WHAT IS EXPECTED |
Below are lines of data, and only some are wanted. Please repeat exactly those from the line that has "starts (R34). -/" through the line that has "def keyRead (carrier".
[[ STORED DATA open ]]
-- ==== Sys2Proof/Machine/Tag.lean ====
section
/-! DEFINITION. The tag's side of the air interface, as far as the pedestal's behaviour depends on it (R34 to R37). The tag
is not part of the state; what it sends arrives with SLOT_END. -/

namespace Sys2Proof.Machine.Tag

/-- The carrier of a running frame of this key in the ticks of the frame, driven from its start offset (R22): what a tag hears of it. -/
def frameDrive (key : BitVec 4) (start t : Nat) : Bool := decide (start ≤ t) && carrierPattern key t

/-- Two drives that overlap: there is carrier when either carries it (R34). -/
def overlap (a b : Nat → Bool) (t : Nat) : Bool := a t || b t

/-- The ticks without carrier that a tag waits for before the next carrier starts its cell 0 (R34). -/
def restGap : Nat := 32

/-- The start of the tag's cell 0 among the `ticks` ticks from `t` on: the first tick of carrier that follows at least 32 ticks without
carrier, `silent` of which have passed before `t` (R34). A shorter gap starts nothing. -/
def cellZeroFrom (carrier : Nat → Bool) : (ticks t silent : Nat) → Option Nat
  | 0, _, _ => none
  | ticks + 1, t, silent =>
    if carrier t then
      if restGap ≤ silent then some t else cellZeroFrom carrier ticks (t + 1) 0
    else cellZeroFrom carrier ticks (t + 1) (silent + 1)

/-- A cell reads 1 when carrier is present in its last 3 ticks and 0 when it is absent through them (R34). `carrier t` is
whether there is carrier `t` ticks after the start of the tag's cell 0. -/
def cellReads (carrier : Nat → Bool) (cell : Nat) : Bool :=
  carrier (8 * cell + 5) || carrier (8 * cell + 6) || carrier (8 * cell + 7)

/-- The key the tag reads: four cells, the first the highest (R34). -/
def readKey (carrier : Nat → Bool) : BitVec 4 :=
  BitVec.ofBool (cellReads carrier 0) ++ (BitVec.ofBool (cellReads carrier 1) ++
    (BitVec.ofBool (cellReads carrier 2) ++ BitVec.ofBool (cellReads carrier 3) : BitVec 2) : BitVec 3)

/-- The tag replies only after carrier for at least 160 ticks of the window (R35). -/
def charged (carrierTicks : Nat) : Bool := 160 ≤ carrierTicks

/-- The key read from the carrier of `ticks` ticks, with `silent` ticks without carrier before them; none when no cell 0 starts (R34). -/
def keyRead (carrier : Nat → Bool) (ticks silent : Nat) : Option (BitVec 4) :=
  (cellZeroFrom carrier ticks 0 silent).map (fun start => readKey (fun t => carrier (start + t)))

/-- The ticks of carrier in the window that began at the tag's cell 0 (R35). -/
def chargeFrom (carrier : Nat → Bool) (ticks start : Nat) : Nat := ((List.range' start (ticks - start)).filter carrier).length

/-- s0: the serial modulo 16 (R35). -/
def s0 (serial : Serial) : Nat := serial.toNat % 16

/-- s1: the serial div 16, modulo 16, with its lowest bit forced to 1 (R35). -/
def s1 (serial : Serial) : Nat := serial.toNat / 16 % 16 / 2 * 2 + 1

/-- The reply slot `(s0 + key × s1) mod 16` (R35). -/
def slot (serial : Serial) (key : BitVec 4) : Nat := (s0 serial + key.toNat * s1 serial) % 16

/-- The status code: 6h unissued, 9h issued (R37). -/
def statusCode (unissued : Bool) : BitVec 4 := if unissued then 6 else 9

/-- The 48-bit reply word: serial, status code, key echo, CRC-8 over the five bytes before it (R36, Table 3-1). -/
def word (serial : Serial) (unissued : Bool) (key : BitVec 4) : BitVec 48 :=
  let statusEcho : Byte := statusCode unissued ++ key
  serial ++ (statusEcho ++ crc8 (be32 serial ++ [statusEcho]) : BitVec 16)

/-- The 64 bits sent: the lead-in, then the reply word, highest bit first (R36). -/
def transmission (serial : Serial) (unissued : Bool) (key : BitVec 4) : List Bool :=
  leadIn ++ bitsOf (word serial unissued key)

/-- The reply of a tag to the carrier it hears: its slot and its word, with the key it has read; none when no window began or it got
too little charge (R34 to R36). -/
def reply (serial : Serial) (unissued : Bool) (carrier : Nat → Bool) (ticks silent : Nat) : Option (Nat × BitVec 48) :=
  (cellZeroFrom carrier ticks 0 silent).bind (fun start =>
    let key := readKey (fun t => carrier (start + t))
    if charged (chargeFrom carrier ticks start) then some (slot serial key, word serial unissued key) else none)

/-- The first tick of the reply in the ticks of the pedestal's slot, with carrier ending `late` ticks after tick 319 and the
tag's recovery `recovery` (R36, Table 3-2): the tag's slot begins `recovery` ticks after the carrier's end and the word 4 ticks
later. -/
def replyBegin (settle recovery late : Int) : Int := recovery + late + 4 - settle

/-- Whether the 8 ticks of the reply lie in the capture, slot ticks 2..15 (R37). -/
def captured (settle recovery late : Int) : Bool :=
  2 ≤ replyBegin settle recovery late && replyBegin settle recovery late + 7 ≤ 15

end Sys2Proof.Machine.Tag
end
[[ STORED DATA closed ]]
RESPONSE FOR THIS EXERCISE |
/-- The key read from the carrier of `ticks` ticks, with `silent` ticks without carrier before them; none when no cell 0 starts (R34). -/
def keyRead (carrier : Nat → Bool) (ticks silent : Nat) : Option (BitVec 4) :=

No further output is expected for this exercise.